WHAT THIS TASK INVOLVES →
Below are entries. Reproduce exactly the lines between the line holding "obtain ⟨_, others⟩ := exec_drw_cases e" and the line holding "have hsome : m.core.fault.isSome", inclusive, and only those.

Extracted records
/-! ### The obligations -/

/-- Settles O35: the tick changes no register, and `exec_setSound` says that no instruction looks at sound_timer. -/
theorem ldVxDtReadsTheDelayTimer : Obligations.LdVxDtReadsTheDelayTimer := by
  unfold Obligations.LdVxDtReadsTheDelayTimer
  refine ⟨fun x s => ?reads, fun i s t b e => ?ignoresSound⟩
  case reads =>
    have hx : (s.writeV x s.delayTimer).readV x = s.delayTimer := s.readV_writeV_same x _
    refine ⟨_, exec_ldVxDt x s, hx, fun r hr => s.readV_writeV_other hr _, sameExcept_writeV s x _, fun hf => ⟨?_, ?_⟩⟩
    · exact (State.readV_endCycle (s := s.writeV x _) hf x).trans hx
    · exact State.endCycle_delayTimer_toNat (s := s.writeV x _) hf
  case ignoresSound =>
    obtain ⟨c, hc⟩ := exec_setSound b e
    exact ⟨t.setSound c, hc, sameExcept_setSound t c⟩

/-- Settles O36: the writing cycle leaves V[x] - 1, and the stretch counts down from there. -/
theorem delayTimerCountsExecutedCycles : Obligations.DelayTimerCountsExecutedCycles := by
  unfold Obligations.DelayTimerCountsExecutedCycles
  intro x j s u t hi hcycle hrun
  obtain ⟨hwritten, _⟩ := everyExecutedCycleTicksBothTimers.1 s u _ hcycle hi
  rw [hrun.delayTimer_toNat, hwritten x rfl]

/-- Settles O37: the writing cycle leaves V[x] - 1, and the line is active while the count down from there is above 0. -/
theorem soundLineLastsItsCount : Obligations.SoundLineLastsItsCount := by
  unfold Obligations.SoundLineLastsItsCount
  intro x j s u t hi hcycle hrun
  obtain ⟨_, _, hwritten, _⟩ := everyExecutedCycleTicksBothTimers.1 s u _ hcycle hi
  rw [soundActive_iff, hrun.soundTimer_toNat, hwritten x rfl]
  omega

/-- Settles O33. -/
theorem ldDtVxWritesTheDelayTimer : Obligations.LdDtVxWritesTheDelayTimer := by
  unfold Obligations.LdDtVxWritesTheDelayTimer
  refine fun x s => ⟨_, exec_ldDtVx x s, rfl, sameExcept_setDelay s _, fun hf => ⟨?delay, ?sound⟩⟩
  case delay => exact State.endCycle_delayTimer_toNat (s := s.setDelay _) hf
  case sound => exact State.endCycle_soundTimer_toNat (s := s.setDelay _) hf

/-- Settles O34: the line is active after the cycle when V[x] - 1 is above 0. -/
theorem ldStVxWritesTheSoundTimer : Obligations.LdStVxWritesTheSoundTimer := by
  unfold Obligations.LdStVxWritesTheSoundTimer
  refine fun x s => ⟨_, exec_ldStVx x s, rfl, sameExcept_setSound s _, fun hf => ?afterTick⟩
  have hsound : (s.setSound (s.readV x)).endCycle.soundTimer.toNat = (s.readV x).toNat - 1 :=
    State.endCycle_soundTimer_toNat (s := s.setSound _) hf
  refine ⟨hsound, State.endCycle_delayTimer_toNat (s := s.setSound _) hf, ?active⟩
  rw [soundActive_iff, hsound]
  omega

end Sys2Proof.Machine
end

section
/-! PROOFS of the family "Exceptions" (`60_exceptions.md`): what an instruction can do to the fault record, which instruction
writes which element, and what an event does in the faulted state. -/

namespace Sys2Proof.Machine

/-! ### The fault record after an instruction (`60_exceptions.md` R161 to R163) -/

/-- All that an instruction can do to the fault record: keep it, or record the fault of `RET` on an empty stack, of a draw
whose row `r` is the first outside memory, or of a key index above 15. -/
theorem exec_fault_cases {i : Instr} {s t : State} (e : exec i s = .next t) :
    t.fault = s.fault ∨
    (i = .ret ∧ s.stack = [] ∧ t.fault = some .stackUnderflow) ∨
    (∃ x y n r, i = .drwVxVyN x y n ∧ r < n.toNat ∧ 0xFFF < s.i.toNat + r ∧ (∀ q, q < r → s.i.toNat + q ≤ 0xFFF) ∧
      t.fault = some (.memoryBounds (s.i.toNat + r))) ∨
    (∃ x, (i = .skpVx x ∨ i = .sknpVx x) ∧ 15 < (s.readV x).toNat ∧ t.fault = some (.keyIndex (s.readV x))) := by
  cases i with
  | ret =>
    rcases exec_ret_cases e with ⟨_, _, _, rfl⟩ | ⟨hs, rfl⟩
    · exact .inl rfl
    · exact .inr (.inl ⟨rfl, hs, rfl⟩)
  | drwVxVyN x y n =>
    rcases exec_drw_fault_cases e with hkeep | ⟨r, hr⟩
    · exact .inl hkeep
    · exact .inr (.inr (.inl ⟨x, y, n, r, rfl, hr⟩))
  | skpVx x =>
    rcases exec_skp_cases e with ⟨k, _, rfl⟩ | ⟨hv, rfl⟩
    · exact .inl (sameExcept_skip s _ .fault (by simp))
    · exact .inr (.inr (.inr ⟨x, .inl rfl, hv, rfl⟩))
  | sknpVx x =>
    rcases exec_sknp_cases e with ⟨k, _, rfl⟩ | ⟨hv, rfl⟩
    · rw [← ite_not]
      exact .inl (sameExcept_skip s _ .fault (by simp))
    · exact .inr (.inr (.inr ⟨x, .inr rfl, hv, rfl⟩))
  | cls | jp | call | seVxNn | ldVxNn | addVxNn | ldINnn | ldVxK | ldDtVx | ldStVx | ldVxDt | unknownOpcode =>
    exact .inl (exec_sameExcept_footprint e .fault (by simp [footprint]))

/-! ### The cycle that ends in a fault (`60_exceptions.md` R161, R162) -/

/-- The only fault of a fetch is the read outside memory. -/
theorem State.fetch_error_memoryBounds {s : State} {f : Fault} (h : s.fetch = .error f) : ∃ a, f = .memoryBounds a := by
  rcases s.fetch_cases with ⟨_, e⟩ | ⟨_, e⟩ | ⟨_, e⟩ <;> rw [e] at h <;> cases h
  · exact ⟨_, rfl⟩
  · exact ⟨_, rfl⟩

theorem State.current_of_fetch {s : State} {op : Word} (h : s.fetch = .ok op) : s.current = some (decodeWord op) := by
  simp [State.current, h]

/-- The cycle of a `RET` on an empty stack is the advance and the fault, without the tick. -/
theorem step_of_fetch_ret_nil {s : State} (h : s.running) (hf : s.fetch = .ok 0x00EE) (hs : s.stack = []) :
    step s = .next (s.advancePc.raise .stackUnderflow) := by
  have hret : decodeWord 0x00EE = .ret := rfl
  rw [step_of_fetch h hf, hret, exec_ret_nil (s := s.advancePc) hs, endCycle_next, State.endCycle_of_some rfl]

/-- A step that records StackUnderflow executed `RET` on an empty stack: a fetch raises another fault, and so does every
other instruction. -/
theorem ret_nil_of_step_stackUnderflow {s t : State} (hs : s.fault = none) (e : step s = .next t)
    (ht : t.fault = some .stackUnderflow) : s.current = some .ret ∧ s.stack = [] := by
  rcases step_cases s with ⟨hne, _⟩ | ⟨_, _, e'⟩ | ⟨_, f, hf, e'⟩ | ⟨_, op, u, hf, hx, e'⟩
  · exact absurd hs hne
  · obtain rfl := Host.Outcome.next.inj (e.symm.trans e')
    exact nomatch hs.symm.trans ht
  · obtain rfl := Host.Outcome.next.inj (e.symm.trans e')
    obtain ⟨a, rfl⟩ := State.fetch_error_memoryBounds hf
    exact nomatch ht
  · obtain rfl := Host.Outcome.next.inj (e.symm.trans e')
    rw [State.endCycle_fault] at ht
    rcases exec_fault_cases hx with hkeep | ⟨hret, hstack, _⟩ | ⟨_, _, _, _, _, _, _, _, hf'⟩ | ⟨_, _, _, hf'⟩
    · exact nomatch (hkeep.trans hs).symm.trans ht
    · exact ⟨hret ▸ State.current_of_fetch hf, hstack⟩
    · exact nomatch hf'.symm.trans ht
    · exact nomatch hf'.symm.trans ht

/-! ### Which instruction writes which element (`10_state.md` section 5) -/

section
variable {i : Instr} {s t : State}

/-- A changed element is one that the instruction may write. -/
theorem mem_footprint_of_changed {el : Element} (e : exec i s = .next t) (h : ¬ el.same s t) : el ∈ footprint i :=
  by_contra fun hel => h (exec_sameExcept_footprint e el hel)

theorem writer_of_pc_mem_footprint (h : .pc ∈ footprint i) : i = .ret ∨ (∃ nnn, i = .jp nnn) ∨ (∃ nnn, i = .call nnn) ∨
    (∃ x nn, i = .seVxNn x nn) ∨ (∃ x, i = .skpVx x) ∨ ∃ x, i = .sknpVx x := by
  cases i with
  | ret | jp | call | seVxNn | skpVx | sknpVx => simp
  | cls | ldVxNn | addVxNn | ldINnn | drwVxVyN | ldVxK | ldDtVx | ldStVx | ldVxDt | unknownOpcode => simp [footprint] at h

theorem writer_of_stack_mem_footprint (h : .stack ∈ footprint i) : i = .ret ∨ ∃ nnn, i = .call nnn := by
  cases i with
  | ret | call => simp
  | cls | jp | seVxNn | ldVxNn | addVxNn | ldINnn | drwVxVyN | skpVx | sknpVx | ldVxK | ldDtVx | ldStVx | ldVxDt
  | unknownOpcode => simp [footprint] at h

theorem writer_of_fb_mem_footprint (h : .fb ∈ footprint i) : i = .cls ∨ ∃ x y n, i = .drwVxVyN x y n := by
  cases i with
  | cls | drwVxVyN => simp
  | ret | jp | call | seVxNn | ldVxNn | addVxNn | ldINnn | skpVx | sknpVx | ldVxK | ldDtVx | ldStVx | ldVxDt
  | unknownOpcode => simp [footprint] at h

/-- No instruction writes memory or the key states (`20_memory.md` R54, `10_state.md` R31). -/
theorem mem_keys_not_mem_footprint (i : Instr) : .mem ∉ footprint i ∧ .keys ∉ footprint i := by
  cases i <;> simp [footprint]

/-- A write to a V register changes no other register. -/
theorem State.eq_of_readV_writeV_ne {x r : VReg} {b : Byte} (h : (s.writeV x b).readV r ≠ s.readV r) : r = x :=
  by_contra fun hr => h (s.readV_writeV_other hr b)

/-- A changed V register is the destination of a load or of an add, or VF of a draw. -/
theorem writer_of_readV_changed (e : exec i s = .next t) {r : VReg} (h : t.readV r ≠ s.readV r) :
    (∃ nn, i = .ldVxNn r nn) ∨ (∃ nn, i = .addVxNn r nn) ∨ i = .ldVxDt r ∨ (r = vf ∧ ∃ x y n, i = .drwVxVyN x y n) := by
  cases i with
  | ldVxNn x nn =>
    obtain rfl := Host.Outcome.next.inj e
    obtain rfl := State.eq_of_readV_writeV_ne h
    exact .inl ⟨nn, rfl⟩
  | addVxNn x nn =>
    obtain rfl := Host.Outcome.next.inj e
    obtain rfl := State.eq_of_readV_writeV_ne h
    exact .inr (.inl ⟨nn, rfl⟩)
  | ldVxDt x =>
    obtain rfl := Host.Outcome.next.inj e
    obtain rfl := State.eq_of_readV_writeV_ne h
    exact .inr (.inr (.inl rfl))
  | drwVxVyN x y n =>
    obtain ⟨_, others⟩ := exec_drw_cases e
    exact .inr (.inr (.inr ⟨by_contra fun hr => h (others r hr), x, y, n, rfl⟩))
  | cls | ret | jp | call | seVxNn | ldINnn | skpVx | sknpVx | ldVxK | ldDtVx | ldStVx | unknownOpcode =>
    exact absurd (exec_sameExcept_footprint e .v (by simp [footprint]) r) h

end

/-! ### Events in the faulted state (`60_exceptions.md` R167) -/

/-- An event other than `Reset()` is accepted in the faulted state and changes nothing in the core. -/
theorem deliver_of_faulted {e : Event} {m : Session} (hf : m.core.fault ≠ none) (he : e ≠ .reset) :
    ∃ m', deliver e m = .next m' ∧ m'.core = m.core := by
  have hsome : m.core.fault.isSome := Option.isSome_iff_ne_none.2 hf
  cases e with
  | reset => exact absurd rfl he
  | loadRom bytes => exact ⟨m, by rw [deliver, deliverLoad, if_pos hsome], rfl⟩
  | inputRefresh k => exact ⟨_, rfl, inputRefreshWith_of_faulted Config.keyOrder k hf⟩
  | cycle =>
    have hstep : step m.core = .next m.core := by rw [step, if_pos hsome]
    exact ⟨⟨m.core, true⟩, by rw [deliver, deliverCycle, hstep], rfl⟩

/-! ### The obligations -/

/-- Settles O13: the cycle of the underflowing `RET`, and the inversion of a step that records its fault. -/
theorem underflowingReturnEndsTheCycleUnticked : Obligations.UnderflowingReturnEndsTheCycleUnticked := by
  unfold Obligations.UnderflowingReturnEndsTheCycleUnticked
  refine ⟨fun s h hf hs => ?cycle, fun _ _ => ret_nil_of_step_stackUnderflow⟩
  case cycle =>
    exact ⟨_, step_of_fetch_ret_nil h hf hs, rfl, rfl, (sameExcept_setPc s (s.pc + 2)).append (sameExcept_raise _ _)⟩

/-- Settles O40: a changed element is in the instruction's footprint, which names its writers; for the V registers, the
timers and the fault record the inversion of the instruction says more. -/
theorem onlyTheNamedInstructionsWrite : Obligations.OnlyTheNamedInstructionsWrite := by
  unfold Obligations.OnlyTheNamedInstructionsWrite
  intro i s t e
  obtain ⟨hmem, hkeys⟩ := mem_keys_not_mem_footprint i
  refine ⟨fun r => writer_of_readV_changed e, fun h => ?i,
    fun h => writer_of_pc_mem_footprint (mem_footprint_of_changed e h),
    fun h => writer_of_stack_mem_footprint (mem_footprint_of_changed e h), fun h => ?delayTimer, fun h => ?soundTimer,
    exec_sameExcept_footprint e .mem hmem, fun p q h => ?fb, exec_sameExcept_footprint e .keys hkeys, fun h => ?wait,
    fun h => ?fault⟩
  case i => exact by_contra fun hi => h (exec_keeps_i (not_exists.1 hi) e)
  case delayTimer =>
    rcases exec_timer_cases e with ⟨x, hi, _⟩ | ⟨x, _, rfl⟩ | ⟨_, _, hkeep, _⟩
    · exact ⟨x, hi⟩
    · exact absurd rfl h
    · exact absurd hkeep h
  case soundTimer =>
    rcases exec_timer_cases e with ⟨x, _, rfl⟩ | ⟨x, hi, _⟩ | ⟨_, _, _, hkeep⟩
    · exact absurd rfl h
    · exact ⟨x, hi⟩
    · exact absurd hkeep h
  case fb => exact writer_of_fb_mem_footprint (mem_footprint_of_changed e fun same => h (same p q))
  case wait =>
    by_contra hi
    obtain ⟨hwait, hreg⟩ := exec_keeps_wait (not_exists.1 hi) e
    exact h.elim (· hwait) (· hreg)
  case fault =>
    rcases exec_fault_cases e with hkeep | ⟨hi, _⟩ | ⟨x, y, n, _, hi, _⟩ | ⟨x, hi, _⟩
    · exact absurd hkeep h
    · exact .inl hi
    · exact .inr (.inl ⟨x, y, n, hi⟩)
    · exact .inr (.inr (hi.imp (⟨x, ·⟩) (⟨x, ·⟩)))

THE COMPLETED TASK →
    obtain ⟨_, others⟩ := exec_drw_cases e
    exact .inr (.inr (.inr ⟨by_contra fun hr => h (others r hr), x, y, n, rfl⟩))
  | cls | ret | jp | call | seVxNn | ldINnn | skpVx | sknpVx | ldVxK | ldDtVx | ldStVx | unknownOpcode =>
    exact absurd (exec_sameExcept_footprint e .v (by simp [footprint]) r) h

end

/-! ### Events in the faulted state (`60_exceptions.md` R167) -/

/-- An event other than `Reset()` is accepted in the faulted state and changes nothing in the core. -/
theorem deliver_of_faulted {e : Event} {m : Session} (hf : m.core.fault ≠ none) (he : e ≠ .reset) :
    ∃ m', deliver e m = .next m' ∧ m'.core = m.core := by
  have hsome : m.core.fault.isSome := Option.isSome_iff_ne_none.2 hf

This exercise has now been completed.